Je suis triste de la voir comme ça. Je sais qu’on ne peut rien y faire mais maintenant, ma sœur et moi, on s’inquiète pour notre père. On se demande s’il ne vaudrait pas mieux qu’elle aille dans un établissement spécialisé car on se dit que pour notre père, ça va être très difficile au quotidien. Pour l’instant, j’ai réussi à mettre un service de maintien à domicile et la toilette pour le matin. Mais jusqu’à quand on va pouvoir continuer comme ça ? Ma sœur et moi on culpabilise. Pourtant, on a fait tout ce qu’on pouvait. 

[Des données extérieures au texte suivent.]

-- ==== Sys2Proof/Machine/Mgmt.lean ====
section
/-! DEFINITION. The controller as an MCTP endpoint, firmware update and state changes (R582 to R586, R597, R605, R608,
R610, R615, R660). -/

namespace Sys2Proof.Machine

/-! ### MCTP packets (R582, R583, R586) -/

/-- CRC-8 of an SMBus transaction, polynomial x⁸ + x² + x + 1. -/
def crc8Step (c : Nat) : Nat := if c.testBit 7 then ((c <<< 1) ^^^ 0x107) % 256 else (c <<< 1) % 256
def crc8 (bs : List Byte) : Nat :=
  bs.foldl (fun c b => (List.range 8).foldl (fun c _ => crc8Step c) (c ^^^ b.toNat)) 0

/-- An MCTP packet that the controller accepts, with the physical address of its source. A Set Endpoint ID request that
sets or forces one assigns the endpoint ID. -/
def mctpTake (d : Dev) (phys : Nat) (pkt : List Byte) : Dev :=
  let b (i : Nat) : Nat := (pkt.getD i 0).toNat
  let sets := decide (8 < pkt.length) && b 4 % 128 == 0 && bit (b 5) 7 && b 6 == 1 && decide (b 7 % 4 < 2)
    && decide (b 8 ≠ 0) && decide (b 8 ≠ 255)
  let g := d.mgt
  (d.withMgt { g with packets := (phys, pkt) :: g.packets, eid := if sets then b 8 else g.eid })

/-- The packet holds the start of a PLDM request. -/
def pldmRequest (pkt : List Byte) : Bool :=
  let b (i : Nat) : Nat := (pkt.getD i 0).toNat
  bit (b 3) 7 && b 4 % 128 == 1 && bit (b 5) 7

/-- An SMBus write with its PEC: to the controller's address, command 0x0F, the count, the source's address and the
packet. -/
def smbusWrite (d : Dev) (addr : Nat) (bs : List Byte) : Dev :=
  let n := (bs.getD 1 0).toNat
  let mine := decide (addr = 0x4C + d.pwr.smb)
  let pec := decide (crc8 ((BitVec.ofNat 8 (2 * addr) : Byte) :: bs) = 0)
  if !d.pwr.vaux || !mine || !pec || (bs.headD 0) != 0x0F || decide (bs.length ≠ n + 3) || decide (n < 5) then d
  else mctpTake d ((bs.getD 2 0).toNat / 2) ((bs.drop 3).take (n - 1))

/-- A MGMT message (R460, R586). A PLDM request that it brings is a wake event of a peer (R605). -/
def mgmtTake (d : Dev) (p : Nat) (m : Msg) : Dev :=
  let old := linkStale d p m
  let d := takeInbox d p m
  if old then staleNote d p
  else if bits m.w1 7 0 ≠ 1 ∨ m.data.length < 4 ∨ 1024 < m.data.length then
    (d.withMgt { d.mgt with discarded := d.mgt.discarded + 1 })
  else
    let d := mctpTake d m.schip m.data
    if pldmRequest m.data then wakeEvent d 3 else d

/-! ### Firmware update (R585, R609, R660) -/

/-- What the NV store holds once the writes that the guard holds back are made. -/
def nvLater (d : Dev) : Dev := d.withNv d.nvNext

/-- A firmware update: the image goes to the staging area, is checked there and copied to the slot that is not active,
which the directory then names. An update that is interrupted, or whose check fails, leaves the active slot alone. In
Cold, and while NV_WP_N is low, the transfer is refused. -/
def firmwareUpdate (d : Dev) (image : List Byte) (whole : Bool) : Dev :=
  let note (d : Dev) (bad : Bool) : Dev := d.withMgt { d.mgt with refused := bad }
  if !d.pwr.vaux then d
  else if d.pwr.wpLow || decide (pstate d = 4) || decide (0x100000 * 15 < image.length) then note d true
  else
    let d := nvWrite d stagingBase image
    if !whole then note d false
    else if slotReason (nvLater d) stagingBase ≠ 0 then note d true
    else
      let b := !dirActive (nvLater d)
      note (dirSet (nvWrite d (bootBase b) image) b) false

/-! ### State changes -/

/-- A PLDM state change of the board management controller. Run in Hold is a wake. -/
def pldmChange (d : Dev) (req : PldmReq) (i : BootIn) : Dev :=
  let note (d : Dev) (bad : Bool) : Dev := d.withMgt { d.mgt with refused := bad }
  if !d.pwr.vaux then d
  else match req with
  | .hold => note (holdRequest d) false
  | .wake => note (wakeEvent d 2) false
  | .cold => note (coldEntry d) (decide (pstate d ≠ 2))
  | .run =>
    if pstate d = 4 then (if d.pwr.pwrok then bringUpIf (note d false) i else note d true)
    else note (wakeEvent d 2) false
  | .clear => note (throttleClear d) false

/-! ### The meanings of the commands -/

/-- MGMT (R586). -/
def execMgmt (t : Nat) (port : BitVec 3) (m : Msg) (s : State) : Host.Outcome State Fault Refusal :=
  act (fun d => mgmtTake (observe d t) port.toNat { m with mtype := 8 }) s

/-- MCTP_PACKET (R583): the bytes of an SMBus write behind its address byte, the PEC among them. -/
def execMctpPacket (t : Nat) (addr : BitVec 7) (data : List Byte) (s : State) : Host.Outcome State Fault Refusal :=
  act (fun d => smbusWrite (tick d t) addr.toNat data) s

/-- PLDM_FIRMWARE_UPDATE (R585). -/
def execPldmFirmwareUpdate (t : Nat) (image : List Byte) (whole : Bool) (s : State) : Host.Outcome State Fault Refusal :=
  act (fun d => firmwareUpdate (tick d t) image whole) s

/-- PLDM_STATE_CHANGE (R596). `boot` is what bring-up finds, where one follows. -/
def execPldmStateChange (t : Nat) (req : PldmReq) (boot : BootIn) (s : State) : Host.Outcome State Fault Refusal :=
  act (fun d => pldmChange (observe d t) req boot) s

end Sys2Proof.Machine
end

Finalement, maintenant, je me demande ce que cela aurait changé si notre père n’avait pas été dans le déni et s’il avait accepté dès le début d’être aidé. Au moins, je me dis qu’il a continué à vivre comme avant et que tout ce temps où il a tout refusé, ça n’a pas empêché la maladie d’évoluer. Et puis je m’interroge aussi sur la place des enfants dans une situation comme la nôtre. Bien sûr, si elle avait été en danger, ça aurait été différent. Alors on continue ma sœur et moi à voir nos parents et aujourd’hui, on essaye surtout de montrer à notre père qu’on est là et qu’il peut compter sur nous.